▶ **Task**: Every line of the material has to be retyped exactly.

▶ **Data extract**:
********

-- ==== Sys2Proof/Tests/Slice0.lean ====
section
/-! SUPPORT. The model's own tests. Expected values are those of spec/: 95_test_vectors (V1 to V6, P1 to P6), the encoding
tables of 30_encoding, 10_state R21 and 60_exceptions R194, or a hand calculation from a rule named in the comment. Then,
for every statement with hypotheses, a concrete state and operands that meet them. -/

namespace Sys2Proof.Tests

open Sys2Proof.Machine

/-! Helpers. -/

/-- The answer is a next state, and it passes the test. -/
def after (r : Result) (test : State → Bool) : Bool :=
  match r with
  | .next t => test t
  | .fault _ => false
  | .refused _ => false

/-- What a true `after` says. -/
theorem exists_of_after {r : Result} {test : State → Bool} (h : after r test = true) :
    ∃ t, r = .next t ∧ test t = true := by
  cases r with
  | next t => exact ⟨t, rfl, h⟩
  | fault _ => cases h
  | refused _ => cases h

/-- The reset state of a receiver. -/
def receiver : State := State.resetWith { Config.reference with mode := .receiver }

/-- A receiver that holds `A`. -/
def holdingA : State := { receiver with lookahead := some 0x41 }

/-- A sender in state `m` at index `idx` of the message `hi`. -/
def sender (m : MacState) (idx : Nat) : State :=
  { State.reset with mac := { Mac.afterReset [(0, 0x68), (1, 0x69)] with state := m, txLen := 2, txIdx := idx } }

/-- Ports: channel free, transport ready. -/
def free : Pins := { Pins.quiet with txReady := true }

/-- Ports: channel busy, transport ready. -/
def busy : Pins := { Pins.quiet with chanBusy := true, txReady := true }

/-! WellFormed refuses one ill-formed term for each of its checks (limits from 00_scope R5 and 60_exceptions R194). -/

theorem test_wf_data_is_no_jam : (Instr.data 0x18).wf Config.reference = false := by decide
theorem test_wf_data_is_no_escape : (Instr.data 0x1B).wf Config.reference = false := by decide
theorem test_wf_buffer_index : (Instr.bufWrite 256 0).wf Config.reference = false
    ∧ (Instr.bufWrite 255 0).wf Config.reference = true := by decide
theorem test_wf_submit_length : (Instr.submit 256).wf Config.reference = false
    ∧ (Instr.submit 255).wf Config.reference = true := by decide
theorem test_wf_event_symbol : (Instr.evtSymbolTx 256).wf Config.reference = false
    ∧ (Instr.evtSymbolTx 4).wf { Config.reference with maxTries := 1 } = false := by decide
theorem test_wf_event_collision : (Instr.evtCollision 11).wf Config.reference = false := by decide
theorem test_wf_event_backoff : (Instr.evtBackoff 1025).wf Config.reference = false
    ∧ (Instr.evtBackoff 1024).wf Config.reference = true := by decide
theorem test_wf_event_delivered : (Instr.evtDelivered 11).wf Config.reference = false := by decide
theorem test_wf_event_done : (Instr.evtDone 1).wf Config.reference = false := by decide
theorem test_wf_event_tries_expired : (Instr.evtTriesExpired 9).wf Config.reference = false := by decide

/-! Decoding: words written out from the tables. -/

/-- V1: every row of its table. -/
theorem test_decode_wire_bytes :
    [0b00011000, 0b00011011, 0b00000000, 0b11111111, 0b00010111, 0b00011001, 0b00011010, 0b00011100, 0b01101000,
      0b10011000].map (fun b => decode Config.reference (.wire8 b))
      = [.op .jam, .op .esc, .op (.data 0x00), .op (.data 0xFF), .op (.data 0x17), .op (.data 0x19), .op (.data 0x1A),
        .op (.data 0x1C), .op (.data 0x68), .op (.data 0x98)] := by decide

********

▶ **Result for this task**:
-- ==== Sys2Proof/Tests/Slice0.lean ====
section
/-! SUPPORT. The model's own tests. Expected values are those of spec/: 95_test_vectors (V1 to V6, P1 to P6), the encoding
tables of 30_encoding, 10_state R21 and 60_exceptions R194, or a hand calculation from a rule named in the comment. Then,
for every statement with hypotheses, a concrete state and operands that meet them. -/

namespace Sys2Proof.Tests

open Sys2Proof.Machine

/-! Helpers. -/

/-- The answer is a next state, and it passes the test. -/
def after (r : Result) (test : State → Bool) : Bool :=
  match r with
  | .next t => test t
  | .fault _ => false
  | .refused _ => false

/-- What a true `after` says. -/
theorem exists_of_after {r : Result} {test : State → Bool} (h : after r test = true) :
    ∃ t, r = .next t ∧ test t = true := by
  cases r with
  | next t => exact ⟨t, rfl, h⟩
  | fault _ => cases h
  | refused _ => cases h

/-- The reset state of a receiver. -/
def receiver : State := State.resetWith { Config.reference with mode := .receiver }

/-- A receiver that holds `A`. -/
def holdingA : State := { receiver with lookahead := some 0x41 }

/-- A sender in state `m` at index `idx` of the message `hi`. -/
def sender (m : MacState) (idx : Nat) : State :=
  { State.reset with mac := { Mac.afterReset [(0, 0x68), (1, 0x69)] with state := m, txLen := 2, txIdx := idx } }

/-- Ports: channel free, transport ready. -/
def free : Pins := { Pins.quiet with txReady := true }

/-- Ports: channel busy, transport ready. -/
def busy : Pins := { Pins.quiet with chanBusy := true, txReady := true }

/-! WellFormed refuses one ill-formed term for each of its checks (limits from 00_scope R5 and 60_exceptions R194). -/

theorem test_wf_data_is_no_jam : (Instr.data 0x18).wf Config.reference = false := by decide
theorem test_wf_data_is_no_escape : (Instr.data 0x1B).wf Config.reference = false := by decide
theorem test_wf_buffer_index : (Instr.bufWrite 256 0).wf Config.reference = false
    ∧ (Instr.bufWrite 255 0).wf Config.reference = true := by decide
theorem test_wf_submit_length : (Instr.submit 256).wf Config.reference = false
    ∧ (Instr.submit 255).wf Config.reference = true := by decide
theorem test_wf_event_symbol : (Instr.evtSymbolTx 256).wf Config.reference = false
    ∧ (Instr.evtSymbolTx 4).wf { Config.reference with maxTries := 1 } = false := by decide
theorem test_wf_event_collision : (Instr.evtCollision 11).wf Config.reference = false := by decide
theorem test_wf_event_backoff : (Instr.evtBackoff 1025).wf Config.reference = false
    ∧ (Instr.evtBackoff 1024).wf Config.reference = true := by decide
theorem test_wf_event_delivered : (Instr.evtDelivered 11).wf Config.reference = false := by decide
theorem test_wf_event_done : (Instr.evtDone 1).wf Config.reference = false := by decide
theorem test_wf_event_tries_expired : (Instr.evtTriesExpired 9).wf Config.reference = false := by decide

/-! Decoding: words written out from the tables. -/

/-- V1: every row of its table. -/
theorem test_decode_wire_bytes :
    [0b00011000, 0b00011011, 0b00000000, 0b11111111, 0b00010111, 0b00011001, 0b00011010, 0b00011100, 0b01101000,
      0b10011000].map (fun b => decode Config.reference (.wire8 b))
      = [.op .jam, .op .esc, .op (.data 0x00), .op (.data 0xFF), .op (.data 0x17), .op (.data 0x19), .op (.data 0x1A),
        .op (.data 0x1C), .op (.data 0x68), .op (.data 0x98)] := by decide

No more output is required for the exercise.